Meanwhile, numerous political prisoners are still languishing in jails across the smallest country on the African continent.  Included among them is Mr. Amadou Sanneh. (no relation) who was railroaded into Mile II in 2014 because of the prominent position he holds in the leading opposition party - United Democratic Party - and someone touted as the preeminent successor to its current leader, has been conspicuously absent from the list of "pardoned" prisoners.  It is claimed in some quarters (despite his apparent ineligibility due to the arbitrary or deliberate cut-off date of 2013)  that his refusal to accept the conditions attached to his release - such as refraining from politics and not to speak ill of the Dear Leader -  that has led to his staying behind at Mile II.  True or false, his continued incarceration will continue to be a source of tension that will serve as a barometer as to whether a political rapprochement is possible.

4.  Full explanation and/or accounting of the whereabouts of the missing, especially  Alhagie Mamut Ceesay and Ebou Jobe, two Gambian-Americans who disappeared while on a visit to their native Gambia.  Chief Ebrima Manneh, Kanjiba Kanji, and a host of other missing Gambian citizens must also be accounted for.

5.  The bodies of the nine executed prisoners in 2013 and those killed on 30th December 2014 must be released to their loved ones.  The families of these men (and a women) must have closure and without Jammeh releasing their bodies to them for proper burial.

6.  All official pronouncements to date and a comprehensive list of released prisoners must be gazetted in the Government Gazette as official notification of the General Public and concerned parties. 


Friday, July 24, 2015

The economics and the politics of the prisoner release

The Gambia is on the brink of a financial meltdown.  Thanks to the inappropriate policies of a dictatorship that is known more for its incompetence and high level corruption than prudent management of Gambia's fiscal and monetary affairs.

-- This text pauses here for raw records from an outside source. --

/-- One constructor per row of spec/opcode_table.json. -/
inductive Instr
  -- majors 0x01: register-register (09 R170, R171)
  | add (d a b : GReg) | sub (d a b : GReg) | mul (d a b : GReg) | mulh (d a b : GReg)
  | mulhn (d a b : GReg) | div (d a b : GReg) | divn (d a b : GReg) | rem (d a b : GReg)
  | remn (d a b : GReg) | and (d a b : GReg) | or (d a b : GReg) | xor (d a b : GReg)
  | andn (d a b : GReg) | orn (d a b : GReg) | shl (d a b : GReg) | shr (d a b : GReg)
  | sra (d a b : GReg) | rot (d a b : GReg) | clz (d a : GReg) | ctz (d a : GReg)
  | popc (d a : GReg) | min (d a b : GReg) | max (d a b : GReg) | minn (d a b : GReg)
  | maxn (d a b : GReg) | slt (d a b : GReg) | sltn (d a b : GReg) | seq (d a b : GReg)
  | sel (d a b : GReg) | bfx (d a b : GReg) | bfi (d a b : GReg)
  -- majors 0x02 to 0x0C: register-immediate and address (09 R173, R174)
  | addi (d a : GReg) (i : BitVec 18) | andi (d a : GReg) (i : BitVec 18)
  | ori (d a : GReg) (i : BitVec 18) | xori (d a : GReg) (i : BitVec 18)
  | shli (d a : GReg) (n : BitVec 6) | shri (d a : GReg) (n : BitVec 6)
  | srai (d a : GReg) (n : BitVec 6) | slti (d a : GReg) (i : BitVec 18)
  | sltni (d a : GReg) (i : BitVec 18) | li (d : GReg) (i : BitVec 18)
  | lis (d : GReg) (i : BitVec 18) | addpc (d : GReg) (i : BitVec 18)
  | lea (d a : GReg) (i : BitVec 16) | mkwin (d a : GReg) (i : BitVec 16)
  | myid (d : GReg) (s : IdSel)
  -- majors 0x10 to 0x1A: control flow (09 R175 to R179; 08 R157)
  | beq (a b : GReg) (p : BitVec 18) | bne (a b : GReg) (p : BitVec 18)
  | blt (a b : GReg) (p : BitVec 18) | bge (a b : GReg) (p : BitVec 18)
  | bltn (a b : GReg) (p : BitVec 18) | bgen (a b : GReg) (p : BitVec 18)
  | jmp (p : BitVec 26) | call (p : BitVec 26) | jr (a : GReg) | callr (a : GReg) | ret
  | rpt (len : Fin 16) (a : GReg) (sd sa sb : Fin 32)
  | follow | unfollow
  -- majors 0x20, 0x21: loads and stores (10 R190, R191)
  | ldb (d a : GReg) (o : LdOrd) (s : Scope) (l : La) (p : BitVec 6)
  | ldbn (d a : GReg) (o : LdOrd) (s : Scope) (l : La) (p : BitVec 6)
  | ldh (d a : GReg) (o : LdOrd) (s : Scope) (l : La) (p : BitVec 6)
  | ldhn (d a : GReg) (o : LdOrd) (s : Scope) (l : La) (p : BitVec 6)
  | ldw (d a : GReg) (o : LdOrd) (s : Scope) (l : La) (p : BitVec 6)
  | ldwn (d a : GReg) (o : LdOrd) (s : Scope) (l : La) (p : BitVec 6)
  | ldd (d a : GReg) (o : LdOrd) (s : Scope) (l : La) (p : BitVec 6)
  | stb (d a : GReg) (o : StOrd) (s : Scope) (p : BitVec 6)
  | sth (d a : GReg) (o : StOrd) (s : Scope) (p : BitVec 6)
  | stw (d a : GReg) (o : StOrd) (s : Scope) (p : BitVec 6)
  | std (d a : GReg) (o : StOrd) (s : Scope) (p : BitVec 6)
  -- major 0x22: bit-granular access (10 R193)
  | ldbit (a b : GReg) (pm : PtrMode) (p : BpReg) (n : Fin 32) (l : La)
  | ldbits (a b : GReg) (pm : PtrMode) (p : BpReg) (n : Fin 32) (l : La)
  | stbit (a b : GReg) (pm : PtrMode) (p : BpReg) (n : Fin 32)
  -- major 0x23: atomics (10 R198)
  | amoadd (d a b : GReg) (w : Bool) (o : AmOrd) (s : Scope) (l : La)
  | amoand (d a b : GReg) (w : Bool) (o : AmOrd) (s : Scope) (l : La)
  | amoor (d a b : GReg) (w : Bool) (o : AmOrd) (s : Scope) (l : La)
  | amoxor (d a b : GReg) (w : Bool) (o : AmOrd) (s : Scope) (l : La)
  | amomin (d a b : GReg) (w : Bool) (o : AmOrd) (s : Scope) (l : La)
  | amomax (d a b : GReg) (w : Bool) (o : AmOrd) (s : Scope) (l : La)
  | amominn (d a b : GReg) (w : Bool) (o : AmOrd) (s : Scope) (l : La)
  | amomaxn (d a b : GReg) (w : Bool) (o : AmOrd) (s : Scope) (l : La)
  | amoswp (d a b : GReg) (w : Bool) (o : AmOrd) (s : Scope) (l : La)
  | amocas (d a b : GReg) (w : Bool) (o : AmOrd) (s : Scope) (l : La)
  | amofadd (d a b : GReg) (o : AmOrd) (s : Scope) (l : La)
  -- major 0x24: fences, prefetch, flush (08 R163; 10 R195 to R197)
  | fenceAcq (s : Scope) | fenceRel (s : Scope) | fenceAr (s : Scope) | fenceSc
  | pref (a : GReg) (w : Bool) (s : Scope) (p : BitVec 6)
  | flush (d a : GReg) (s : Scope)
  -- major 0x28: barriers (10 R202)
  | binit (a : GReg) (n : BarNo) | barr (a : GReg) (n : BarNo)
  | bwait (a b : GReg) (n : BarNo) (l : La) | baw (a : GReg) (n : BarNo) (l : La)
  | bstat (a : GReg) (n : BarNo) (l : La) | breset (n : BarNo)
  -- majors 0x29 to 0x2B: copies, tags, rings, banks, queue registers (10 R206 to R217)
  | cpy (t : Fin 64) (d s p : GReg) (c : Scope) (q r : Bool)
  | tagwany (a b : GReg) (l : La) | tagwall (b : GReg) | tagff (a b : GReg) (l : La)
  | tagclr (b : GReg)
  | rginit (a : GReg) | rgfill (a b : GReg) (q r : Bool) (c : Scope)
  | rgawait (a b : GReg) (n : Fin 32) (l : La) | rgrel (a : GReg)
  | bankset (b : GReg)
  | qbindFifo (a : GReg) (c : QReg) | qbindStream (a b : GReg) (c : QReg)
  | qbindMa (c : QReg) | qbindMb (c : QReg) | qbindMout (c : QReg)
  | qbindMbox (a : GReg) (c : QReg)
  | qpush (b : GReg) (c : QReg) | qpop (a : GReg) (c : QReg) (l : La)
  | vqpush (c : QReg) (n : VReg) | vqpop (c : QReg) (n : VReg)
  | qstat (a : GReg) (c : QSel) | qfree (c : QReg)
  -- major 0x30: vector integer (11 R222 to R224)
  | vadd (d a b : VReg) (k : KReg) (t : IntTy) | vsub (d a b : VReg) (k : KReg) (t : IntTy)
  | vmul (d a b : VReg) (k : KReg) (t : IntTy) | vmulh (d a b : VReg) (k : KReg) (t : IntTy)
  | vmin (d a b : VReg) (k : KReg) (t : IntTy) | vmax (d a b : VReg) (k : KReg) (t : IntTy)
  | vand (d a b : VReg) (k : KReg) (t : IntTy) | vor (d a b : VReg) (k : KReg) (t : IntTy)
  | vxor (d a b : VReg) (k : KReg) (t : IntTy) | vshl (d a b : VReg) (k : KReg) (t : IntTy)
  | vshr (d a b : VReg) (k : KReg) (t : IntTy) | vsra (d a b : VReg) (k : KReg) (t : IntTy)
  | vabs (d a : VReg) (k : KReg) (t : IntTy) | vneg (d a : VReg) (k : KReg) (t : IntTy)
  | vcmp (c : Cond) (q : KReg) (a b : VReg) (k : KReg) (t : IntTy)
  | vsel (d a b : VReg) (k : KReg) (t : IntTy)
  -- major 0x31: vector float (11 R223, R225)
  | vfadd (d a b : VReg) (k : KReg) (t : FltTy) | vfsub (d a b : VReg) (k : KReg) (t : FltTy)
  | vfmul (d a b : VReg) (k : KReg) (t : FltTy) | vfma (d a b : VReg) (k : KReg) (t : FltTy)
  | vfms (d a b : VReg) (k : KReg) (t : FltTy) | vfmin (d a b : VReg) (k : KReg) (t : FltTy)
  | vfmax (d a b : VReg) (k : KReg) (t : FltTy) | vfabs (d a : VReg) (k : KReg) (t : FltTy)
  | vrcp (d a : VReg) (k : KReg) (t : FltTy) | vrsq (d a : VReg) (k : KReg) (t : FltTy)
  | vexp2 (d a : VReg) (k : KReg) (t : FltTy) | vlog2 (d a : VReg) (k : KReg) (t : FltTy)
  | vfcmp (c : Cond) (q : KReg) (a b : VReg) (k : KReg) (t : FltTy)
  -- major 0x32: move, permute, reduce, convert, mask (11 R226 to R232)
  | vbcast (d : VReg) (a : GReg) (k : KReg) (t : IntTy)
  | vext (d : GReg) (a : VReg) (b : GReg) (t : IntTy)
  | vins (d : VReg) (a b : GReg) (k : KReg) (t : IntTy)
  | vperm (d a b : VReg) (k : KReg) (t : IntTy)
  | vslide (d a : VReg) (b : GReg) (k : KReg) (t : IntTy)
  | vredadd (d a : VReg) (k : KReg) (t : IntTy) | vredfadd (d a : VReg) (k : KReg) (t : FltTy)
  | vredmax (d a : VReg) (k : KReg) (t : IntTy) | vredfmax (d a : VReg) (k : KReg) (t : FltTy)
  | vcvtInt (d a : VReg) (s : CvtSrc) (r : RmField) (t : IntTy)
  | vcvtFloat (d a : VReg) (s : CvtSrc) (r : RmField) (t : FltTy)
  | vqmx (d a : VReg) (r : RmField) (t : FltTy) | vdqmx (d a : VReg) (t : FltTy)
  | vpack (d a b : VReg) (k : KReg) (t : IntTy)
  | vunpack (d a : VReg) (h : Bool) (k : KReg) (t : IntTy)
  | kand (d a b : KReg) | kor (d a b : KReg) | knot (d a : KReg) | kmov (d a : KReg)
  | kpopc (d : GReg) (a : KReg)
  -- major 0x33: vector memory (11 R233 to R235)
  | vld (d : VReg) (a : GReg) (k : KReg) (t : IntTy) | vst (d : VReg) (a : GReg) (k : KReg) (t : IntTy)
  | vlds (d : VReg) (a b : GReg) (k : KReg) (t : IntTy)
  | vsts (d : VReg) (a b : GReg) (k : KReg) (t : IntTy)
  | vgath (d : VReg) (a : GReg) (b : VReg) (k : KReg) (t : IntTy)
  | vscat (d : VReg) (a : GReg) (b : VReg) (k : KReg) (t : IntTy)
  | vldbit (d : VReg) (i : Bool) (p : BpReg) (e : Fin 32) (k : KReg) (t : IntTy)
  | vstbit (d : VReg) (i : Bool) (p : BpReg) (e : Fin 32) (k : KReg) (t : IntTy)
  -- majors 0x34, 0x35: checksums and leases (11 R221, R236 to R238)
  | ckclr (c : CReg) | cka (c : CReg) (a : VReg) (k : KReg) (t : IntTy)
  | ckaf (c : CReg) (a : VReg) (k : KReg) (t : FltTy) | ckchk (g : GReg) (a : CReg) (b : CkArg)
  | vlease | vfree
  -- major 0x38: matrix (12 R241 to R246)
  | mload (a b : GReg) | mloadQ (b : GReg) | mtile (a b c : GReg) (n : BarNo) | mcancel
  | mstat (a : GReg) (l : La) | rowgetF (b : GReg) (n : VReg) | rowgetS (b : GReg) (n : VReg)
  | rowpass
  -- major 0x39: wale (12 R247 to R250)
  | warm (a b : GReg) (l : La) | wadd (a b c : GReg) (n : VReg) (l : La)
  | wstat (a b : GReg) (l : La) | wwait (b : GReg)
  | wreadF (a b : GReg) (n : VReg) (l : La) | wreadI (a b : GReg) (n : VReg) (l : La)
  | wdrop (a b : GReg) (l : La) | wfree (a b : GReg) (l : La)
  -- majors 0x3A, 0x3B: tile tasks, messages, strands (12 R251 to R257)
  | ttsub (a b : GReg) (l : La) | ttstat (a b : GReg) (l : La) | send (b : GReg) | reply (b : GReg)
  | spawn (a b c : GReg) (l : La) | exit | yield | park | wake (b c : GReg) | migrate (b : GReg)
  | monarm (b : GReg) | monwait | prio (b : GReg) | role (b : GReg) | cntarm (b c : GReg)
  -- major 0x3C: hierarchy (12 R258 to R260)
  | launch (a b : GReg) (l : La) | join (a b : GReg) (l : La) | cancel (b : GReg)
  | cntstat (a b : GReg) (l : La) | phaseend (b : GReg)
  -- major 0x3E: system (09 R181; 12 R261 to R263; 16 R292, R293; 23 R389, R393)
  | ctlr (a : GReg) (c : CrName) (l : La) | ctlw (b : GReg) (c : CrName)
  | ctlx (a b : GReg) (c : CrName) (l : La) | trap (n : Fin 32) | eret | halt
  | xlinv (b c : GReg) | attrset (b c : GReg) | sealPage (b : GReg)
  | msdecl (a b c : GReg) (l : La) | msdone | jrnl (a b : GReg) (l : La)
  | wingrant (a b : GReg) (l : La) | winrev (b : GReg)
  -- commands of the front end (16 R288, R411)
  | jobnew (c : Cmd) | hoodset (c : Cmd) | mapCmd (c : Cmd) | attrCmd (c : Cmd)
  | loadCmd (c : Cmd) | readCmd (c : Cmd) | launchCmd (c : Cmd) | hwgrant (c : Cmd)
  | hwrevoke (c : Cmd) | sealCmd (c : Cmd) | cntreadCounter (c : Cmd)
  | cntreadRestartSummary (c : Cmd) | cntreadPort (c : Cmd) | cntreadCore (c : Cmd)
  | cntreadCorrections (c : Cmd) | logctlQuery (c : Cmd) | logctlReplay (c : Cmd)
  | attest (c : Cmd) | collset (c : Cmd) | jobend (c : Cmd) | cregset (c : Cmd)
  | badcmd (code : BitVec 8) (c : Cmd)
  -- ports, links and peers (16 R285, R292 to R296; 22 R373)
  | packetReceive (port : Fin 8) (supported : Bool) (job : BitVec 16) (key : List Byte) (body : Inbound)
  | linkRetry (port : Option (Fin 8))
  | peerAccess (dev : Nat) (job : BitVec 16) (idx off : Nat) (op : PeerOp)
  | grantNotice (dev : Nat) (job : BitVec 16) (idx len : Nat) (r w a : Bool)
  | wingrantAck (job : BitVec 16) (idx : Nat)
  | revocationNotice (dev : Nat) (job : BitVec 16) (idx : Nat)
  | winrevComplete (job : BitVec 16) (idx : Nat)
  -- the path of an access (04 R66, R72; 05 R106; 08 R154; 18 R312, R315; 20 R350)
  | translation (id : Nat) | homeAccess (id : Nat) | bankAccess (id : Nat)
  | packageWindowAtomic (id : Nat) | accessReply (id : Nat) (refusal : Option (BitVec 6)) (v : Word)
  | storeAck (core : Nat) (j : Fin 64) | postedStoreRefusal (core : Nat) (j : Fin 64) (cause : BitVec 6)
  | moved (id : Nat) | asyncTrap (core slot : Nat)
  -- copies, streams, banks and blocking system instructions (04 R76, R86, R87, R89; 10 R197, R207)
  | copyComplete (core id : Nat) | copyFault (core id : Nat) | edgeRefusal (core id : Nat) (hint : Fin 4096)
  | edgeResend (core id : Nat) | streamReadahead (core : Nat) (q : QReg)
  | bankModeChangeComplete (core : Nat) (bank : Fin 16)
  | flushComplete (core slot : Nat) | sealComplete (core slot : Nat)
  | xlinvComplete (core slot : Nat) | attrsetComplete (core slot : Nat)
  -- matrix units, barriers and wale arrays (07 R128 to R148)
  | mloadComplete (core : Nat) | mloadRefused (core : Nat) | rowEntry (core : Nat)
  | rowHandlerStart (core : Nat) (h : Fin 2) | tileOperationComplete (core : Nat)
  | tileOperationFault (core : Nat) | tileSchedulerIssue (cluster : Nat)
  | barrierArrival (core : Nat) (n : BarNo) | errorArrival (core : Nat) (n : BarNo)
  | warmArrival (id : Nat) | waddArrival (id : Nat) | wstatArrival (id : Nat) | wreadArrival (id : Nat)
  | wdropArrival (id : Nat) | wfreeArrival (id : Nat) | waleAddDone (slice slot : Nat)
  -- records, stealing, stage rings and counters (02 R34 to R42; 03 R52 to R61)
  | dequePop (core : Nat) | dequePush (id : Nat) | dequeRefill (core : Nat) | mailboxArrival (id : Nat)
  | messageHandlerStart (core : Nat) | steal (core : Nat) | stealAnswer (core : Nat) | grant (core : Nat)
  | empty (core : Nat) | remoteSteal (core : Nat) | stealBackoffExpiry (core : Nat)
  | stageRingTake (core : Nat) | weaverSample (die : Nat) | counterSample (core : Nat)
  | completionCounterEvent (job : BitVec 16) (lv : Level) (n : Nat) (ev : CountEv)
  | launchEntryPlacement (job : BitVec 16) (lid : Nat)
  -- migration, wakes, following, pre-emption (02 R26 to R28; 03 R49, R63; 18 R319 to R323)
  | migrationSend (core slot : Nat) | migrationArrival (core slot : Nat)
  | migrationAccept (core slot : Nat) | migrationRefuse (core slot : Nat) | wakeArrival (id : Nat)
  | followerDetach (core : Nat) | followTimeout (core : Nat)
  | preemptionStart (src dst : Nat) | preemptionStream (src : Nat) | preemptionResume (src : Nat)
  | forward (id : Nat)
  -- containment (22 R374, R378, R382)
  | uncorrectableError (core : Nat) (slot : Option Nat) | hoodReset (leader : Nat)
  | hoodResetEnd (leader : Nat) | refresh (word : Nat) (correctable uncorrectable : Bool)
  -- collectives (16 R297 to R299; 21 R367 to R369)
  | goWord (job : BitVec 16) (c : Fin 32) (gen : Word)
  | collectiveContribution (job : BitVec 16) (c : Fin 32) (rank gen : Nat) (data : List Byte)
  | lossNotice (job : BitVec 16) (c : Fin 32) (rank : Nat)
  | collectiveTimeout (job : BitVec 16) (c : Fin 32)
  -- the platform and the brim sequence (17 R300 to R306; 23 R388, R394, R395)
  | millinerSample (r : List Reading) | clockChange (island : Fin 24) (mhz : Nat)
  | droop (island : Fin 24) | droopRecovery (island : Fin 24)
  | firmwareStage (image sig : List Byte) (version : Nat) | boot (microcode : List (List Byte))
  | supplyLoss (thermal : Bool) | phaseAEnd | phaseB (room : Nat)
  -- fetch and departures (08 R159; 09 R178; 16 R296; 24 R401)
  | illegalInstruction (w : BitVec 32) | fetchFault (cause : BitVec 6) (addr : Word)
  | recordDeparture (core : Nat) (vn : Bool) | peerXlinv (dev idx off : Nat)
  deriving DecidableEq, Repr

The country's import cover is estimated at less than two months cover which spells hardship for ordinary Gambians because basic staples like rice and flour will be in short supplies in the weeks and months ahead.

An under-performing agriculture sector, the main foreign exchange earner can only add to the problems of a contracting economy that is registering the highest youth unemployment - a major constituent of the regime - in the 21-year history of the regime.

Fiscal indiscipline is the primary cause of the macroeconomic imbalances that have plagued the Gambian economy for close to a decade, attested to by numerous IMF mission reports warning government of out-of-control spending.

Government's refusal to heed the warnings led to the ballooning of the domestic debt beyond sustainable levels which eventually led to the Fund proposing a "voluntary" staff monitored program (SMP) in exchange for a bail out, effectively putting The Gambia on a short leash.  Expenditures of a certain level will now have to be pre-approved from Fund headquarters in Washington.

The SMP did come at a steep cost to government because in exchange for the $ 10 million bail out loan from the Fund, they promised to live within their means, limiting domestic borrowing -  used to finance Jammeh's pet projects that will not pass muster with external donors -  to 1% of GDP from the pre-SMP levels that fluctuated between 5% - 10% of GDP.   2016 being an election year, it will be the biggest challenge the regime will face - assuming he runs - because it will not be able to borrow domestically to finance projects and other election-related expenditures from the public trough.  

The regime's money worries was made worse by the European Union's suspension of aid because of the country's poor human rights record where close to $ 36 million has been blocked contingent upon Gambia fulfilling the 17- points demands relating to improvements of its human right record.

The United Nations Human Rights Commission and its Rapporteurs who were denied access to the Mile II prison facilities resulted in a scathing report to the Commission that continues to call for substantive reforms of the penal system, the judiciary and the legislative agenda of the National Assembly among other vexing issues.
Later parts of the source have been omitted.